Crosslinking hyaluronic acid soft-tissue fillers: current status and perspectives from an industrial point of view.

INTRODUCTION: Hyaluronan (HA)-based soft-tissue fillers are injectable crosslinked hydrogels aimed to counteract facial skin aging signs via minimally invasive procedures. The crosslinking step is required to drastically improve HA residence time in vivo and provide the gel with specific viscoelastic properties matching the clinical indications. While HA as a raw material and HA fillers are widely studied, little is reported about crosslinkers themselves used in commercial fillers. AREAS COVERED: This article introduces the specifications of the ideal crosslinker in HA fillers. The properties of commercially used crosslinkers are reviewed. An up-to-date review of innovative hydrogel fabrication alternatives is conducted, and advantages and drawbacks are discussed. EXPERT OPINION: HA fillers are predominantly manufactured using 1,4-butanediol diglycidyl ether (BDDE) which is considered as the gold standard crosslinker worldwide due to its proven and unrivaled clinical track record of more than 20 years. Extensive studies have been published covering BDDE-crosslinked HA fillers' chemistry, gel properties, and clinical effectiveness and safety. However, new hydrogel fabrication strategies have emerged, paving the way for innovative alternatives potentially bringing novel features to HA fillers. Nevertheless, major efforts must still be implemented to assess their safety, efficacy, stability and suitability for industrialization.

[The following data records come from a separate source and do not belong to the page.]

/-- FENCE makes every earlier spill and store and makes them visible; FENCE.I empties the fetch buffer and the L1 instruction cache too
(R85, R105). Where a spill cannot be made its cause is raised. TLBI Wa removes the translations of the world, of any size, that cover
the address, TLBI WORLD those that are not global, TLBI WORLDG all, from the TLBs of every core and the shared TLB of every cluster,
and the stage-1 walk-cache entries on the path of the address, or all of the world (R106, R231). Nothing else changes. -/
def Obligations.FencesAndInvalidation : Prop :=
  ∀ (s : State) (h : Hdr) (wa : Fin 32) (d : BitVec 64) (s' : State),
    let c := h.core
    let x := s.cores[c]
    let v := s.world c
    let a : BitVec 48 := fld d 0 48
    let emptied (s : State) : State := s.modCore c fun x => { x with fetchBuf := [], l1i := [] }
    let clears (i : Instr) (gone : TlbEntry → Prop) (walk : WalkEntry → Prop) : Prop :=
      ∃ t : State, exec i s = .next (s.afterIn t c) ∧ t = { s with cores := t.cores, clusters := t.clusters } ∧
        (∀ k : Fin 32, t.cores[k] = { s.cores[k] with itlb := t.cores[k].itlb, dtlb := t.cores[k].dtlb } ∧
          ∀ e, (e ∈ t.cores[k].itlb ↔ e ∈ s.cores[k].itlb ∧ ¬ gone e) ∧ (e ∈ t.cores[k].dtlb ↔ e ∈ s.cores[k].dtlb ∧ ¬ gone e)) ∧
        ∀ k : Fin 8, t.clusters[k] = { s.clusters[k] with sharedTlb := t.clusters[k].sharedTlb, walkCache := t.clusters[k].walkCache } ∧
          (∀ e, e ∈ t.clusters[k].sharedTlb ↔ e ∈ s.clusters[k].sharedTlb ∧ ¬ gone e) ∧
          ∀ e, e ∈ t.clusters[k].walkCache ↔ e ∈ s.clusters[k].walkCache ∧ ¬ walk e
    (Ready (.fence h) h [] s → x.stackBufU = [] → x.stackBufS = [] →
      exec (.fence h) s = .next (s.afterIn (s.drainStores c) c) ∧ s.Calm (s.drainStores c) ∧ (s.drainStores c).cores[c].storeBuf = []) ∧
    (Ready (.fenceI h) h [] s → x.stackBufU = [] → x.stackBufS = [] →
      exec (.fenceI h) s = .next (s.afterIn (emptied (s.drainStores c)) c)) ∧
    (fenceAll c s = .ok () s' → x.stackMarks = [] →
      s'.cores[c].stackBufU = [] ∧ s'.cores[c].stackBufS = [] ∧ s'.cores[c].storeBuf = []) ∧
    (fenceAll c s = .ok () s' → Settled c s' →
      (Ready (.fence h) h [] s → exec (.fence h) s = .next (s.afterIn s' c)) ∧
      (Ready (.fenceI h) h [] s → exec (.fenceI h) s = .next (s.afterIn (emptied s') c))) ∧
    (∀ e f, fenceAll c s = .error (.exc e f none) s' →
      (Ready (.fence h) h [] s → exec (.fence h) s = .next (s.raises c e f s')) ∧
      (Ready (.fenceI h) h [] s → exec (.fenceI h) s = .next (s.raises c e f s'))) ∧
    (s.user c = false →
      (Ready (.tlbiVa h wa) h [wa] s → x.reg wa = Word.raw d →
        clears (.tlbiVa h wa) (fun e => e.covers v a = true) fun e => e.world = v ∧
          e.prefix_ = a.toNat / 2 ^ (9 * (rootLevels s.worlds[v].s1root - e.level))) ∧
      (Ready (.tlbiVa h wa) h [wa] s → ∀ e, chkWord (x.reg wa) = some e → exec (.tlbiVa h wa) s = .next (s.raises c e none s)) ∧
      (Ready (.tlbiVa h wa) h [wa] s → chkWord (x.reg wa) = none → (x.reg wa).tag ≠ 0x07 →
        exec (.tlbiVa h wa) s = .next (s.raises c .tagMismatch none s)) ∧
      (Ready (.tlbiWorld h) h [] s → clears (.tlbiWorld h) (fun e => e.world = v ∧ e.global = false) fun e => e.world = v) ∧
      (Ready (.tlbiWorldg h) h [] s → clears (.tlbiWorldg h) (fun e => e.world = v) fun e => e.world = v))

Advanced Concepts in Rheology for the Evaluation of Hyaluronic Acid-Based Soft Tissue Fillers.

BACKGROUND: Crosslinked hyaluronic acid (HA)-based soft tissue fillers possess unique viscoelastic properties intended to match specific product indications. Manufacturing has an impact on HA chain integrity and on filler properties. OBJECTIVE: This study introduces 2 new rheological parameters to evaluate the macroscopic characteristics of fillers. METHODS AND MATERIALS: A library of reference commercialized HA fillers was selected to cover the full spectrum of product indications. Gels were assessed in terms of size of released HA fragments as a readout of gel integrity, degree of modification, cohesivity, and rheological properties. RESULTS: The elastic modulus G' often used to characterize fillers was shown not to follow macroscopic mechanical properties. To improve the mechanical characterization of fillers, Strength and Stretch scores were developed and tested. The Strength score defined the ability of a filler to sustain constant viscoelasticity over a wide range of constraints and represented the filler mechanical resilience. The Stretch score measured the propensity of a filler to deform in view to improve implant adaptation to facial animation for natural-looking results. CONCLUSION: Strength and Stretch scores sorted rheological parameters to macroscopic cohesivity assays more accurately than G' and may thus help predict the gel behavior once implanted and submitted to facial dynamics.